About the same time, another person, who authorities believed was Ng’s husband, was paddling toward her from the Canadian side.
When agents inspected Ng’s duffel bag, they found it contained socks that were moving around.
Inside were 29 individually wrapped eastern box turtles, a protected species found from Maine to Texas and listed as vulnerable due to the illegal pet trade and other threats, according to the nonprofit Turtle Survival Alliance.
Laws on keeping the species as a pet vary by state, but it is always illegal to transport them abroad without proper permits.
Ng pleaded guilty to one smuggling charge in U.S. District Court in Vermont on Friday. She will be sentenced in December. Her attorney did not immediately respond to a request for comment late Friday.
Ng is a citizen of China who had been living in Canada and entered the United States on a tourist visa, according to officials. She is from Hong Kong, where the turtles would have been eventually sold, officials said after reading her cellphone communications. Turtles with colorful markings are prized in the domestic and foreign pet trade market, the Justice Department said, particularly in China and Hong Kong.
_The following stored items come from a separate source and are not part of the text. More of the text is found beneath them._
-- ==== Sys2Proof/Tests/Slice0.lean ====
section
/-! SUPPORT. The model held against the spec's own vectors (spec/95_test_vectors.md), the checks of WellFormed
and of the decoder, and for every obligation with hypotheses a state and operands that meet them. -/

namespace Sys2Proof.Tests

open Sys2Proof.Machine Sys2Proof.Safety

set_option Elab.async false -- kernel evaluations one after the other, not all in memory at once

/-! ### Small states -/

/-- What f reads of the next state, none where the machine stops. -/
def onNext {α : Type} (f : State → α) : Host.Outcome State Fault Refusal → Option α
  | .next s => some (f s)
  | .fault _ => none
  | .refused _ => none

/-- After reset, with the MEM_SIZE the programs of 95_test_vectors.md ask for, and two workers. -/
def idleState : State := { State.reset with memSize := 0x8000, nworkers := 2 }

/-- The placement of 95_test_vectors.md L3, single mode. -/
def singleParams (n : BitVec 64) : Params where
  npackets := n
  src := ⟨0x0000, n.toNat⟩
  dst := ⟨0x1000, n.toNat⟩
  arrays := .single ⟨0x2000, 32 * n.toNat⟩ ⟨0x3000, 32 * n.toNat⟩

/-- The same placement, multi mode. -/
def multiParams (n : BitVec 64) : Params where
  npackets := n
  src := ⟨0x0000, n.toNat⟩
  dst := ⟨0x1000, n.toNat⟩
  arrays := .multi ⟨0x2000, 32 * n.toNat⟩ ⟨0x3000, 32 * n.toNat⟩ ⟨0x4000, 32 * n.toNat⟩
    ⟨0x5000, 32 * n.toNat⟩ ⟨0x6000, 32 * n.toNat⟩ ⟨0x7000, 32 * n.toNat⟩

/-- The record of singleParams as the host delivers it. -/
def singleRecord (n : BitVec 64) : InvokeRecord :=
  ⟨0, n, ⟨0x0000, n.toNat⟩, ⟨0x1000, n.toNat⟩, [⟨0x2000, 32 * n.toNat⟩, ⟨0x3000, 32 * n.toNat⟩]⟩

/-- RUNNING with two packets, none processed. -/
def runningState : State :=
  { idleState with phase := .running, params := some (singleParams 2) }

/-- RUNNING with two packets, packet 1 processed. -/
def halfDone : State := { runningState with doneSet := [1] }

/-- halfDone with packet 0 in hand. -/
def inHand (st : Stage) : State := { halfDone with hands := [{ Hand.fresh 0 with stage := st }] }

/-- DONE after two packets. -/
def doneState : State := { runningState with phase := .done, doneSet := [0, 1] }

/-- FAULT after a second START. -/
def faultState : State := { halfDone with phase := .fault, faults := [.busy] }

/-! ### WellFormed -/

/-- R120: RNDA of a NaN. -/
theorem test_illFormed_rnda : (Instr.rnda 0x7FF8000000000000).wellFormed = false := by decide +kernel

/-- R125: a lane of mode 1 is not XFORM.M0's. -/
theorem test_illFormed_xformM0 : (Instr.xformM0 0x4000 0 0).wellFormed = false := by decide +kernel

/-- R126: a lane of mode 2 is not XFORM.M1's. -/
theorem test_illFormed_xformM1 : (Instr.xformM1 0x8000 0 0).wellFormed = false := by decide +kernel

/-- R128: a lane of mode 3 is not XFORM.INV's. -/
theorem test_illFormed_xformInv : (Instr.xformInv 0xC000).wellFormed = false := by decide +kernel

/-- R127: a lane of mode 0 is not XFORM.M3's. -/
theorem test_illFormed_xformM3 : (Instr.xformM3 0x3FFF 0 0).wellFormed = false := by decide +kernel

/-! ### Decoding: words written out from R91 and R95 -/

/-- The constants 10.0 and 0.3. -/
def samplePair : ConstPair := ⟨0x4024000000000000, 0x3FD3333333333333⟩

/-- R95: POLICY 0, raw lane 0x8001. -/
theorem test_decode_xformS :
    decode (.key 0b0_1000000000000001 (some samplePair)) =
      .ok (.xformS 0x8001 0x4024000000000000 0x3FD3333333333333) := by decide +kernel

/-- R95: POLICY 1, mode 0b00, magnitude 0x3FFF. -/
theorem test_decode_xformM0 :
    decode (.key 0b1_00_11111111111111 (some samplePair)) =
      .ok (.xformM0 0x3FFF 0x4024000000000000 0x3FD3333333333333) := by decide +kernel

/-- R95: POLICY 1, mode 0b01, magnitude 50: the raw lane 0x4032 of E8. -/
theorem test_decode_xformM1 :
    decode (.key 0b1_01_00000000110010 (some samplePair)) =
      .ok (.xformM1 0x4032 0x4024000000000000 0x3FD3333333333333) := by decide +kernel

/-- R95: POLICY 1, mode 0b10, magnitude 0x0123, no constants. -/
theorem test_decode_xformInv : decode (.key 0b1_10_00000100100011 none) = .ok (.xformInv 0x8123) := by
  decide +kernel

/-- R95: POLICY 1, mode 0b11, magnitude 1000. -/
theorem test_decode_xformM3 :
    decode (.key 0b1_11_00001111101000 (some samplePair)) =
      .ok (.xformM3 0xC3E8 0x4024000000000000 0x3FD3333333333333) := by decide +kernel

/-- R91: POLICY 0 with P and G. -/
theorem test_decode_batchS :
    decode (.invoke ⟨0b0, 7, ⟨1, 2⟩, ⟨3, 4⟩, [⟨5, 6⟩, ⟨7, 8⟩]⟩) =
      .ok (.batchS 7 ⟨1, 2⟩ ⟨3, 4⟩ ⟨5, 6⟩ ⟨7, 8⟩) := by decide +kernel

/-- R91, R24: POLICY 1 with P0, G0, P1, G1, P2, G2. -/
theorem test_decode_batchM :
    decode (.invoke ⟨0b1, 7, ⟨1, 1⟩, ⟨2, 1⟩, [⟨3, 1⟩, ⟨4, 1⟩, ⟨5, 1⟩, ⟨6, 1⟩, ⟨7, 1⟩, ⟨8, 1⟩]⟩) =
      .ok (.batchM 7 ⟨1, 1⟩ ⟨2, 1⟩ ⟨3, 1⟩ ⟨4, 1⟩ ⟨5, 1⟩ ⟨6, 1⟩ ⟨7, 1⟩ ⟨8, 1⟩) := by decide +kernel

/-- D33: three arrays are no record. R87: constants with XFORM.INV, or none with XFORM.S, are no operands. -/
theorem test_decode_refuses :
    decode (.invoke ⟨0, 0, ⟨0, 0⟩, ⟨0, 0⟩, [⟨0, 0⟩, ⟨0, 0⟩, ⟨0, 0⟩]⟩) = .error .arrayCount ∧
    decode (.key 0x18000 (some samplePair)) = .error .unexpectedConstants ∧
    decode (.key 0x00000 none) = .error .missingConstants := by decide +kernel

/-- withFetchWord: the very next step runs XFORM.INV on the key it places. -/
theorem test_withFetchWord_runs :
    onNext (fun t => t.hands.map fun h => (h.stage, h.lanesOut[0])) (step (State.reset.withFetchWord 24 0x18123)) =
      some [(.lane 1, 0x805C)] := by decide +kernel

/-! ### The codec -/

/-- V3. -/
theorem test_unpack_v3 :
    onNext (fun t => (t.dp.lanesIn[0], t.dp.lanesIn[3], t.dp.lanesIn[30], t.dp.lanesIn[31]))
      (exec (.unpack 0x0123456789ABCDEF0123456789ABCDEF0123456789ABCDEF0123456789ABCDEF0123456789ABCDEF0123456789ABCDEF0123456789ABCDEF0123456789ABCDEF)
        idleState) = some (0xCDEF, 0x0123, 0x4567, 0x0123) := by decide +kernel

/-- V5: no sign spill between lanes. -/
theorem test_pack_v5 :
    onNext (fun t => t.dp.word) (exec (.pack (Vector.ofFn fun i => BitVec.ofNat 16 (0x8000 + i.val))) idleState) =
      some 0x801F801E801D801C801B801A8019801880178016801580148013801280118010800F800E800D800C800B800A8009800880078006800580048003800280018000 := by
  decide +kernel

/-! ### Rounding and narrowing -/

/-- V14 (-2.5), V19 (0.49999999999999994, where a float formula gives 1). -/
theorem test_rnda_ties :
    onNext (fun t => t.dp.rounded) (exec (.rnda 0xC004000000000000) idleState) = some (-3) ∧
    onNext (fun t => t.dp.rounded) (exec (.rnda 0x3FDFFFFFFFFFFFFF) idleState) = some 0 := by decide +kernel

/-- V13 (2.5), V24 (2^52 + 1, where a float formula gives 2^52 + 2). -/
theorem test_rnda_exact :
    onNext (fun t => t.dp.rounded) (exec (.rnda 0x4004000000000000) idleState) = some 3 ∧
    onNext (fun t => t.dp.rounded) (exec (.rnda 0x4330000000000001) idleState) = some 4503599627370497 := by
  decide +kernel

/-- V32, V34: wrap, not clamp. -/
theorem test_narrow16_wraps :
    onNext (fun t => t.dp.lane) (exec (.narrow16 32768) idleState) = some 0x8000 ∧
    onNext (fun t => t.dp.lane) (exec (.narrow16 (-32769)) idleState) = some 0x7FFF := by decide +kernel

/-- V38, V39. -/
theorem test_narrow16_low_bits :
    onNext (fun t => t.dp.lane) (exec (.narrow16 (-32676)) idleState) = some 0x805C ∧
    onNext (fun t => t.dp.lane) (exec (.narrow16 4503599627370497) idleState) = some 0x0001 := by
  decide +kernel

/-! ### The transforms -/

/-- V40 (E7), V44. -/
theorem test_xformS :
    onNext (fun t => t.dp.lane)
      (exec (.xformS 0x0064 0x4049000000000000 0x4000000000000000) idleState) = some 0x0064 ∧
    onNext (fun t => t.dp.lane)
      (exec (.xformS 0xFFFF 0x0000000000000000 0x3FE0000000000000) idleState) = some 0x8000 := by
  decide +kernel

/-- V52: an infinite product is a draw, and the draw is used up. -/
theorem test_xformS_draws :
    onNext (fun t => t.draws) (exec (.xformS 0x0001 0 0x7FF0000000000000) idleState) = some 1 := by
  decide +kernel

/-- V61: mode 0. -/
theorem test_xformM0 :
    onNext (fun t => t.dp.lane) (exec (.xformM0 0x3FFF 0 0x3FA0000000000000) idleState) = some 0x0200 := by
  decide +kernel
The United States is a leading origin point for the legal and illegal trade in turtles, Jennifer Sevin, director of biological instruction at the University of Richmond, wrote last year on academic news site The Conversation.
At least 24,000 freshwater turtles sourced from the United States were intercepted in the illegal trade between 1998 and 2021, according to a University of Michigan-led analysis published last year.
Last April, a Virginia man admitted capturing wild eastern box turtles and selling them on Facebook. In 2020 a Chinese national was extradited from Malaysia after involvement in what U.S. authorities said was a $2.2 million turtle smuggling scheme. In 2014, a Canadian man even tried to smuggle 51 live turtles out of the United States stuffed inside his pants, prosecutors said.
Ng came to the attention of law enforcement after repeatedly renting an Airbnb near Lake Wallace, an area known for smuggling activity, during the tourist off-season, a Border Patrol agent told the court in an affidavit.
Her husband had also previously rented an Airbnb directly opposite hers on the lake, investigations suggested.
Ng’s cellphone content and rental car GPS data suggested the turtles were obtained in New Jersey.
Ng agreed to pay $3,480 to cover costs of caring for the seized turtles during the case. It was not immediately clear what would happen to them. Turtles confiscated by law enforcement are frequently sent to zoos and aquariums, according to a 2022 report by U.S. Fish and Wildlife Service staff and other experts.
The authors noted agencies had a limited capacity to “house them, screen them for disease, determine their origin and repatriate them back into the wild.”